Procedures: Assign text before or during class.  Preview the numbered prompts at the end of each text.  Select the prompt or prompts that is most appropriate to your time, grade level, or objective, allowing appropriate time for students to complete prompt to your expectations.

Enduring Understandings: Students who complete this unit will develop a basic understanding and appreciation of the key events, notable cultural contributions, and major figures of Cambodian history.  They will be provided with opportunities to reflect on points of view foreign and alternative to their own, and to consider the world and their place in it.

Modifications and Extensions: This unit is broken into four media rich texts, each of which should take approximately one class period for students to process.  These are completely modular – they can be taught consecutively in cooperation with each other or as standalone units.  The texts are accompanied by three to four prompts which are designed to function according to a teacher’s need.  Most can serve alternatively as discussion or short answer questions, essay prompts, or departure points for further research into Cambodian history, or the basis of full on student projects.

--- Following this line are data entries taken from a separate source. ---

theorem State.gnssSave_touch {msk : Nat} {org : State} (s : State) (hm : sub 0x8000000000000000000000000000000000000000000000000000000000000000000000000000000000000000000000000000000000000000000000000000000000 msk) (hz : Within msk org s) : Within msk org (State.gnssSave s) := by
  unfold State.gnssSave
  repeat' with_reducible (first | assumption | intro _ | exact partOk_refl _ _ _ | apply State.gnssWrite_touch | apply within_ite | apply within_ite_fst | apply rows_ite | apply rows_if | apply within_foldl | apply within_foldl_fst | split | (dsimp only; split) | apply within_mk)
  all_goals first | exact sub_le (by decide) hm | exact partOk_bit (sub_bit hm (by decide)) | exact sub_bit hm (by decide) | exact .inr rfl

end Sys2Proof.Machine
end

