-- ==== Sys2Proof/Laws/TouchMaps.lean ====
section
/-! SUPPORT. What each operation of Machine/Maps.lean may change, as a mask. -/

namespace Sys2Proof.Machine

set_option linter.all false
set_option Elab.async false

theorem State.setCellWord_touch {msk : Nat} {org : State} (s : State) (key v : Nat) (hm : sub 0x80000000000000000000000000000000000000000000000000000000000000000000000000000000000000000000000000000000000000000000000000000000000 msk) (hz : Within msk org s) : Within msk org (State.setCellWord s key v) := by
  unfold State.setCellWord
  repeat' with_reducible (first | assumption | intro _ | exact partOk_refl _ _ _ | apply within_ite | apply within_ite_fst | apply rows_ite | apply rows_if | apply within_foldl | apply within_foldl_fst | split | (dsimp only; split) | apply within_mk)
  all_goals first | exact sub_le (by decide) hm | exact partOk_bit (sub_bit hm (by decide)) | exact sub_bit hm (by decide) | exact .inr rfl

theorem State.tileLoad_touch {msk : Nat} {org : State} (s : State) (k : Nat) (hm : sub 0xc0000000000000000000010800000000000000000000000000000000000000000000000000000000000000000000000000000000000000200008000000000000000 msk) (hz : Within msk org s) : Within msk org (State.tileLoad s k) := by
  unfold State.tileLoad
  repeat' with_reducible (first | assumption | intro _ | exact partOk_refl _ _ _ | apply State.setFld_touch | apply State.raise_touch | apply within_ite | apply within_ite_fst | apply rows_ite | apply rows_if | apply within_foldl | apply within_foldl_fst | split | (dsimp only; split) | apply within_mk)
  all_goals try with_reducible (first | refine in_TILE_CTRL_PENDING ?_ _ | refine in_MAP_EVENT_CMD_ERR ?_)
  all_goals first | exact sub_le (by decide) hm | exact partOk_bit (sub_bit hm (by decide)) | exact sub_bit hm (by decide) | exact in_TILE_CTRL_PENDING (sub_bit hm (by decide)) _ | exact in_MAP_EVENT_CMD_ERR (sub_bit hm (by decide)) | exact .inr rfl

theorem State.tileCommit_touch {msk : Nat} {org : State} (s : State) (k : Nat) (hm : sub 0xc0000000000000000000010800000000000000000000000000000000000000000000000000000000000000000000000000000000000000200008000000000000000 msk) (hz : Within msk org s) : Within msk org (State.tileCommit s k) := by
  unfold State.tileCommit
  repeat' with_reducible (first | assumption | intro _ | exact partOk_refl _ _ _ | apply State.raise_touch | apply State.setFld_touch | apply within_ite | apply within_ite_fst | apply rows_ite | apply rows_if | apply within_foldl | apply within_foldl_fst | split | (dsimp only; split) | apply within_mk)
  all_goals try with_reducible (first | refine in_MAP_EVENT_TAG_CONFLICT ?_ | refine in_TILE_CTRL_PENDING ?_ _ | refine in_MAP_EVENT_CMD_ERR ?_)
  all_goals first | exact sub_le (by decide) hm | exact partOk_bit (sub_bit hm (by decide)) | exact sub_bit hm (by decide) | exact in_MAP_EVENT_TAG_CONFLICT (sub_bit hm (by decide)) | exact in_TILE_CTRL_PENDING (sub_bit hm (by decide)) _ | exact in_MAP_EVENT_CMD_ERR (sub_bit hm (by decide)) | exact .inr rfl

theorem State.tileFree_touch {msk : Nat} {org : State} (s : State) (k : Nat) (hm : sub 0x80000000000000000000000000000000000000000000000000000000000000000000000000000000000000000000000000000000000000600000000000000000000 msk) (hz : Within msk org s) : Within msk org (State.tileFree s k) := by
  unfold State.tileFree
  repeat' with_reducible (first | assumption | intro _ | exact partOk_refl _ _ _ | apply State.setFld_touch | apply within_ite | apply within_ite_fst | apply rows_ite | apply rows_if | apply within_foldl | apply within_foldl_fst | split | (dsimp only; split) | apply within_mk)
  all_goals try with_reducible (first | refine in_TILE_DIRTY_BAND ?_ _ | refine in_TILE_CTRL_PENDING ?_ _ | refine in_TILE_CTRL_STATE ?_ _)
  all_goals first | exact sub_le (by decide) hm | exact partOk_bit (sub_bit hm (by decide)) | exact sub_bit hm (by decide) | exact in_TILE_DIRTY_BAND (sub_bit hm (by decide)) _ | exact in_TILE_CTRL_PENDING (sub_bit hm (by decide)) _ | exact in_TILE_CTRL_STATE (sub_bit hm (by decide)) _ | exact .inr rfl

theorem State.tileEvict_touch {msk : Nat} {org : State} (s : State) (k : Nat) (force : Bool) (hm : sub 0xc0000000000000000000010800000000000000000000000000000000000000000000000000000000000000000000000000000000000000600008000000000000000 msk) (hz : Within msk org s) : Within msk org (State.tileEvict s k force) := by
  unfold State.tileEvict
  repeat' with_reducible (first | assumption | intro _ | exact partOk_refl _ _ _ | apply Run.st_touch | apply State.tileFree_touch | apply State.raise_touch | apply State.setFld_touch | apply within_ite | apply within_ite_fst | apply rows_ite | apply rows_if | apply within_foldl | apply within_foldl_fst | split | (dsimp only; split) | apply within_mk)
  all_goals try with_reducible (first | refine in_MAP_EVENT_EVICT_DIRTY ?_ | refine in_TILE_CTRL_PENDING ?_ _ | refine in_MAP_EVENT_CMD_ERR ?_)
  all_goals first | exact sub_le (by decide) hm | exact partOk_bit (sub_bit hm (by decide)) | exact sub_bit hm (by decide) | exact in_MAP_EVENT_EVICT_DIRTY (sub_bit hm (by decide)) | exact in_TILE_CTRL_PENDING (sub_bit hm (by decide)) _ | exact in_MAP_EVENT_CMD_ERR (sub_bit hm (by decide)) | exact .inr rfl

Sources: In accordance with the philosophy that every student deserves a free, high quality education – and therefore educational materials should be free, every effort has been made to use open-sourced text and media as the basis of these lessons.  Sources are typically hyperlinked with each text, allowing students the opportunity to extend their own reading beyond the specifically assigned text.  A large portion of the research for this unit was completed on a personally funded excursion to Cambodia in 2014.